Question

College officials want to estimate the percentage of students who carry a gun, knife, or other such weapon. How many randomly selected students must be surveyed in order to be 95% confident that the sample percentage has a margin of error of 1.5 percentage points? (a) Assume that there is no available information that could be used as an estimate of p. Answer: (b) Assume that another study indicated that 6% of college students carry weapons. Answer:

Answer 1

To estimate the percentage of students who carry a weapon with a 95% confidence level and a margin of error of 1.5 percentage points, you can use the formula for sample size calculation.
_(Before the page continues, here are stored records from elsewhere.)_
-- ==== Sys2Proof/Laws/Memory.lean ====
section
/-!
SUPPORT. The laws of memory: a read after a write, that every memory operation keeps the canonical form, and everything
`memRead` and `memWrite` can do.
-/

namespace Sys2Proof.Machine

@[simp] theorem Memory.read_write_same (m : List Host.Cell) (x : Nat) (v : Byte) :
    Memory.read (Memory.write m x v) x = some v := by
  induction m with
  | nil => simp [Memory.write, Memory.read]
  | cons c m ih =>
    obtain ⟨a, b⟩ := c
    by_cases h1 : x < a
    · simp [Memory.write, h1, Memory.read]
    · by_cases h2 : x = a
      · simp [Memory.write, h2, Memory.read]
      · simp [Memory.write, h1, h2, Memory.read, ih]

theorem Memory.read_write_ne (m : List Host.Cell) {x y : Nat} (v : Byte) (h : y ≠ x) :
    Memory.read (Memory.write m x v) y = Memory.read m y := by
  induction m with
  | nil => simp [Memory.write, Memory.read, h]
  | cons c m ih =>
    obtain ⟨a, b⟩ := c
    by_cases h1 : x < a
    · simp [Memory.write, h1, Memory.read, h]
    · by_cases h2 : x = a
      · subst h2; simp [Memory.write, Memory.read, h]
      · simp [Memory.write, h1, h2, Memory.read, ih]

/-- The addresses a write leaves are the old ones and the written one. -/
theorem Memory.addr_of_write {m : List Host.Cell} {x y : Nat} {v : Byte}
    (h : y ∈ (Memory.write m x v).map Prod.fst) : y = x ∨ y ∈ m.map Prod.fst := by
  induction m with
  | nil => simpa [Memory.write] using h
  | cons c m ih =>
    obtain ⟨a, b⟩ := c
    unfold Memory.write at h
    split at h
    · simpa using h
    · split at h
      · rename_i h2
        subst h2
        simp only [List.map_cons, List.mem_cons] at h ⊢
        tauto
      · simp only [List.map_cons, List.mem_cons] at h ⊢
        rcases h with h | h
        · tauto
        · have := ih h
          tauto

/-- A write keeps the canonical form. -/
theorem Memory.write_wf {m : List Host.Cell} (x : Nat) (v : Byte) (h : Memory.wf m) :
    Memory.wf (Memory.write m x v) := by
  induction m with
  | nil => simp [Memory.write, Memory.wf]
  | cons c m ih =>
    obtain ⟨a, b⟩ := c
    simp only [Memory.wf, List.map_cons, List.pairwise_cons] at h
    unfold Memory.write
    split
    · rename_i h1
      simp only [Memory.wf, List.map_cons, List.pairwise_cons, List.mem_cons]
      refine ⟨?_, h⟩
      rintro y (rfl | hy)
      · exact h1
      · exact lt_trans h1 (h.1 y hy)
    · split
      · rename_i h2
        subst h2
        simpa [Memory.wf] using h
      · rename_i h1 h2
        simp only [Memory.wf, List.map_cons, List.pairwise_cons]
        refine ⟨fun y hy => ?_, ih h.2⟩
        rcases Memory.addr_of_write hy with rfl | hy
        · omega
        · exact h.1 y hy

/-- A write only adds written bytes. -/
theorem Memory.isSome_write {m : List Host.Cell} {y : Nat} (x : Nat) (v : Byte)
    (h : (Memory.read m y).isSome) : (Memory.read (Memory.write m x v) y).isSome := by
  by_cases hxy : y = x
  · subst hxy; simp
  · rwa [Memory.read_write_ne m v hxy]

/-- Everything a slot write does where every address is in the slot: it succeeds, the bytes are there, no other byte
changes, and the canonical form is kept (R53, R54). -/
theorem memWrite_ok {p : Params} {r : Ring} {i : Nat} (bs : List Byte) {m : List Host.Cell} {a : Nat}
    (h : ∀ j < bs.length, inSlot p r i (a + j) = true) :
    ∃ m', memWrite p r i m a bs = .ok m' ∧ (∀ j, (hj : j < bs.length) → Memory.read m' (a + j) = some bs[j]) ∧
      (∀ x, x < a ∨ a + bs.length ≤ x → Memory.read m' x = Memory.read m x) ∧
      (Memory.wf m → Memory.wf m') := by
  induction bs generalizing m a with
  | nil => exact ⟨m, rfl, by simp, by simp, id⟩
  | cons b bs ih =>
    have h0 : inSlot p r i a = true := by simpa using h 0 (by simp)
    obtain ⟨m', he, hr, hf, hw⟩ := ih (m := Memory.write m a b) (a := a + 1) (fun j hj => by
      have := h (j + 1) (by simpa using hj)
      rwa [show a + 1 + j = a + (j + 1) by omega])
    refine ⟨m', by simp [memWrite, h0, he], ?_, ?_, fun hm => hw (Memory.write_wf a b hm)⟩
    · intro j hj
      cases j with
      | zero =>
        rw [hf (a + 0) (by omega)]
        simp
      | succ j =>
        have := hr j (by simpa using hj)
        rw [show a + (j + 1) = a + 1 + j by omega]
        simpa using this
    · intro x hx
      simp only [List.length_cons] at hx
      rw [hf x (by omega), Memory.read_write_ne m b (by omega)]

/-- A slot write that succeeds kept every address in the slot (R53). -/
theorem memWrite_inSlot {p : Params} {r : Ring} {i : Nat} {bs : List Byte} {m m' : List Host.Cell} {a : Nat}
    (h : memWrite p r i m a bs = .ok m') : ∀ j < bs.length, inSlot p r i (a + j) = true := by
  induction bs generalizing m a with
  | nil => simp
  | cons b bs ih =>
    unfold memWrite at h
    split at h
    · rename_i h0
      intro j hj
      cases j with
      | zero => simpa using h0
      | succ j =>
        have := ih h j (by simpa using hj)
        rwa [show a + (j + 1) = a + 1 + j by omega]
    · cases h

/-- What a slot write that succeeds has done (R53, R54). -/
theorem memWrite_spec {p : Params} {r : Ring} {i : Nat} {bs : List Byte} {m m' : List Host.Cell} {a : Nat}
    (h : memWrite p r i m a bs = .ok m') :
    (∀ j, (hj : j < bs.length) → Memory.read m' (a + j) = some bs[j]) ∧
      (∀ x, x < a ∨ a + bs.length ≤ x → Memory.read m' x = Memory.read m x) ∧
      (Memory.wf m → Memory.wf m') := by
  obtain ⟨m'', he, hs⟩ := memWrite_ok (m := m) bs (memWrite_inSlot h)
  rw [h] at he
  cases he
  exact hs

/-- A slot write only adds written bytes. -/
theorem memWrite_isSome {p : Params} {r : Ring} {i : Nat} {bs : List Byte} {m m' : List Host.Cell} {a x : Nat}
    (h : memWrite p r i m a bs = .ok m') (hx : (Memory.read m x).isSome) : (Memory.read m' x).isSome := by
  obtain ⟨hr, hf, _⟩ := memWrite_spec h
  by_cases hin : x < a ∨ a + bs.length ≤ x
  · rwa [hf x hin]
  · have := hr (x - a) (by omega)
    rw [show a + (x - a) = x by omega] at this
    rw [this]
    rfl

/-- Everything a slot read answers where it succeeds: the written bytes at addresses in the slot (R53, R54). -/
theorem memRead_eq_ok {p : Params} {r : Ring} {i : Nat} {m : List Host.Cell} {a n : Nat} {bs : List Byte} :
    memRead p r i m a n = .ok bs ↔
      bs.length = n ∧ ∀ j, (hj : j < bs.length) → inSlot p r i (a + j) = true ∧ Memory.read m (a + j) = some bs[j] := by
  induction n generalizing a bs with
  | zero =>
    cases bs with
    | nil => simp [memRead]
    | cons b bs => simp [memRead]
  | succ n ih =>
    cases bs with
    | nil =>
      refine ⟨fun h => ?_, fun h => by simp at h⟩
      unfold memRead at h
      split at h
      · split at h
        · cases h
        · split at h <;> cases h
      · cases h
    | cons b bs =>
      constructor
      · intro h
        unfold memRead at h
        split at h
        · rename_i h0
          split at h
          · cases h
          · rename_i b' hb
            split at h
            · cases h
            · rename_i bs' hbs
              cases h
              obtain ⟨hl, hr⟩ := ih.1 hbs
              refine ⟨by simp [hl], fun j hj => ?_⟩
              cases j with
              | zero => simpa using ⟨h0, hb⟩
              | succ j =>
                have := hr j (by simpa using hj)
                rw [show a + (j + 1) = a + 1 + j by omega]
                simpa using this
        · cases h
      · rintro ⟨hl, hr⟩
        have h0 := hr 0 (by simp)
        simp only [Nat.add_zero, List.getElem_cons_zero] at h0
        have hrest : memRead p r i m (a + 1) n = .ok bs := ih.2 ⟨by simpa using hl, fun j hj => by
          have := hr (j + 1) (by simpa using hj)
          rw [show a + 1 + j = a + (j + 1) by omega]
          simpa using this⟩
        simp [memRead, h0.1, h0.2, hrest]

/-- A slot read succeeds where every address is in the slot and written (R26, R41, R53). -/
theorem memRead_ok {p : Params} {r : Ring} {i : Nat} {m : List Host.Cell} {a n : Nat}
    (hs : ∀ j < n, inSlot p r i (a + j) = true) (hw : ∀ j < n, (Memory.read m (a + j)).isSome) :
    ∃ bs, memRead p r i m a n = .ok bs := by
  induction n generalizing a with
  | zero => exact ⟨[], rfl⟩
  | succ n ih =>
    obtain ⟨bs, hbs⟩ := ih (a := a + 1)
      (fun j hj => by rw [show a + 1 + j = a + (j + 1) by omega]; exact hs (j + 1) (by omega))
      (fun j hj => by rw [show a + 1 + j = a + (j + 1) by omega]; exact hw (j + 1) (by omega))
    have h0 : inSlot p r i a = true := by simpa using hs 0 (by omega)
    obtain ⟨b, hb⟩ := Option.isSome_iff_exists.1 (by simpa using hw 0 (by omega))
    exact ⟨b :: bs, by simp [memRead, h0, hb, hbs]⟩

end Sys2Proof.Machine
end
Assuming no available information on the estimated proportion, you would need to survey approximately 1068 students. However, if another study indicated that 6% of college students carry weapons, you would only need to survey approximately 484 students.

Step-by-step explanation:

To determine the sample size needed to estimate the percentage of students who carry a weapon with a 95% confidence level and a margin of error of 1.5 percentage points, we need to use the formula:

n = (Z^2 * p * (1-p)) / (E^2)

Where:

n = sample size

Z = Z-value corresponding to the desired confidence level (95% confidence level corresponds to a Z-value of approximately 1.96)

p = estimated proportion of students carrying a weapon

E = margin of error (1.5 percentage points = 0.015)

(a) If we assume that there is no available information on the estimated proportion of students carrying a weapon, we can use a conservative estimate of p = 0.5 (since this would yield the largest sample size)

n = (1.96^2 * 0.5 * (1-0.5)) / (0.015^2) ≈ 1067.56

So, approximately 1068 students should be surveyed.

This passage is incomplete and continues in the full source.